» WHAT TO DO
Copy whichever lines of the data hold the word "inRange".

[Recorded data]
◇ ◇ ◇ ◇ ◇
/-- R344: the decoder's verdict comes first; then a Failed block refuses everything as InitFailed; INIT is refused as
AlreadyInitialized while Initialized or Ready, anything but INIT as NotReady while Uninitialized, anything but INIT and
RESET as NotReady while Initialized; everything else is performed, a failing INIT too, which completes and leaves the
block Failed. -/
def Obligations.LifecycleAdmits : Prop :=
  ∀ (w : Tw20) (u : Volt) (s : State),
    (∀ e, requestOfWord s.cfg w u = .error e → exec (decode w u) s = .refused (refusalOf e)) ∧
    (∀ q, requestOfWord s.cfg w u = .ok q →
      (s.init = .failed → exec (decode w u) s = .refused .initFailed) ∧
      (q = .init → s.init = .initialized ∨ s.init = .ready → exec (decode w u) s = .refused .alreadyInitialized) ∧
      (q ≠ .init → s.init = .uninitialized → exec (decode w u) s = .refused .notReady) ∧
      (q ≠ .init → q ≠ .reset → s.init = .initialized → exec (decode w u) s = .refused .notReady) ∧
      ((q = .init ∧ s.init = .uninitialized) ∨ (q = .reset ∧ (s.init = .initialized ∨ s.init = .ready)) ∨
          (q ≠ .init ∧ s.init = .ready) →
        exec (decode w u) s = performAdmitted topHandler q s) ∧
      (q = .init → s.init = .uninitialized → s.cfg.initOk = false →
        ∃ t, exec (decode w u) s = .next t ∧ t.init = .failed))

/-! ## Bus reads -/

/-- R185 with the masks of R155: the words `0x0OO00` are the reads of the PORT, and each of them in an operating block
with the default layout completes, its only effect the read data. -/
def Obligations.PortReadsReturnTheRegisters : Prop :=
  (decode 0x00000 0 = .rdPortDir ∧ decode 0x00100 0 = .rdPortDirset ∧ decode 0x00200 0 = .rdPortDirclr ∧
    decode 0x00300 0 = .rdPortDirtgl ∧ decode 0x00400 0 = .rdPortOut ∧ decode 0x00500 0 = .rdPortOutset ∧
    decode 0x00600 0 = .rdPortOutclr ∧ decode 0x00700 0 = .rdPortOuttgl ∧ decode 0x00800 0 = .rdPortIn ∧
    decode 0x00900 0 = .rdPortIntflags ∧
    (∀ n : PinIx, decode (0x01000 + BitVec.ofNat 20 (n.val * 256)) 0 = pinctrlRead n) ∧
    (∀ row ∈ reservedReads .port, ∀ off : Byte, inRange row.1 row.2.1 off = true →
      decode (0#4 ++ off ++ 0#8) 0 = row.2.2 off)) ∧
  ∀ s : State, s.Operating → s.cfg.defaultLayout = true →
    exec .rdPortDir s = .next (s.emit (.readData s.port.dir)) ∧
    exec .rdPortDirset s = .next (s.emit (.readData 0)) ∧
    exec .rdPortDirclr s = .next (s.emit (.readData 0)) ∧
    exec .rdPortDirtgl s = .next (s.emit (.readData 0)) ∧
    exec .rdPortOut s = .next (s.emit (.readData s.port.out)) ∧
    exec .rdPortOutset s = .next (s.emit (.readData 0)) ∧
    exec .rdPortOutclr s = .next (s.emit (.readData 0)) ∧
    exec .rdPortOuttgl s = .next (s.emit (.readData 0)) ∧
    exec .rdPortIn s = .next (s.emit (.readData s.port.inp)) ∧
    exec .rdPortIntflags s = .next (s.emit (.readData s.port.intflags)) ∧
    (∀ n, exec (pinctrlRead n) s = .next (s.emit (.readData (if s.cfg.hasPin n then s.pinctrl n else 0)))) ∧
    (∀ row ∈ reservedReads .port, ∀ off, inRange row.1 row.2.1 off = true →
      exec (row.2.2 off) s = .next (s.emit (.readData 0)))

/-- R200: the words `0x4OO00` are the reads of the VPORT, and each of them in an operating block that has one completes
and returns the canonical register; without a VPORT it is refused as Unclaimed (R99). -/
def Obligations.VportReadsReturnTheCanonicalRegisters : Prop :=
  (decode 0x40000 0 = .rdVportDir ∧ decode 0x40100 0 = .rdVportOut ∧ decode 0x40200 0 = .rdVportIn ∧
    decode 0x40300 0 = .rdVportIntflags) ∧
  ∀ s : State,
    (s.Operating → s.cfg.hasVport = true → s.cfg.vportSpan = 4 →
      exec .rdVportDir s = .next (s.emit (.readData s.port.dir)) ∧
      exec .rdVportOut s = .next (s.emit (.readData s.port.out)) ∧
      exec .rdVportIn s = .next (s.emit (.readData s.port.inp)) ∧
      exec .rdVportIntflags s = .next (s.emit (.readData s.port.intflags))) ∧
    (s.cfg.hasVport = false →
      exec .rdVportDir s = .refused .unclaimed ∧ exec .rdVportOut s = .refused .unclaimed ∧
      exec .rdVportIn s = .refused .unclaimed ∧ exec .rdVportIntflags s = .refused .unclaimed)

/-- R248: the words `0x8OO00` are the reads of the AC, and each of them in an operating block completes. -/
def Obligations.AcReadsReturnTheRegisters : Prop :=
  (decode 0x80000 0 = .rdAcCtrla ∧ decode 0x80200 0 = .rdAcMuxctrla ∧ decode 0x80600 0 = .rdAcIntctrl ∧
    decode 0x80700 0 = .rdAcStatus ∧
    (∀ row ∈ reservedReads .ac, ∀ off : Byte, inRange row.1 row.2.1 off = true →
      decode (8#4 ++ off ++ 0#8) 0 = row.2.2 off)) ∧
  ∀ s : State, s.Operating → s.cfg.acSpan = 8 →
    exec .rdAcCtrla s = .next (s.emit (.readData s.ac.ctrla)) ∧ s.ac.ctrla.getLsbD 3 = false ∧
    exec .rdAcMuxctrla s = .next (s.emit (.readData s.ac.muxctrla)) ∧
    exec .rdAcIntctrl s = .next (s.emit (.readData s.ac.intctrl)) ∧
    exec .rdAcStatus s = .next (s.emit (.readData
      ((if s.ac.cmp then 1#8 else 0#8) ||| ((if s.ac.out then 1#8 else 0#8) <<< 4)))) ∧
    (∀ row ∈ reservedReads .ac, ∀ off, inRange row.1 row.2.1 off = true →
      exec (row.2.2 off) s = .next (s.emit (.readData 0)))

/-- R68: whatever the state and the configuration, a bus read, by word or by address, that completes changes nothing but the trace, which gains
the one read datum, and repeated it returns the same. -/
def Obligations.BusReadsHaveNoSideEffects : Prop :=
  (∀ (w : Tw20) (u : Volt) (s t : State), fieldZ w = false → fieldW w = false → fieldR w ≠ 3#2 →
    exec (decode w u) s = .next t →
    ∃ b, t = s.emit (.readData b) ∧ exec (decode w u) t = .next (t.emit (.readData b))) ∧
  (∀ (r : Region) (off : Nat) (s t : State), transact (.read r off) s = .next t →
    ∃ b, t = s.emit (.readData b) ∧ transact (.read r off) t = .next (t.emit (.readData b)))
◇ ◇ ◇ ◇ ◇
» SOLUTION
    (∀ row ∈ reservedReads .port, ∀ off : Byte, inRange row.1 row.2.1 off = true →
    (∀ row ∈ reservedReads .port, ∀ off, inRange row.1 row.2.1 off = true →
    (∀ row ∈ reservedReads .ac, ∀ off : Byte, inRange row.1 row.2.1 off = true →
    (∀ row ∈ reservedReads .ac, ∀ off, inRange row.1 row.2.1 off = true →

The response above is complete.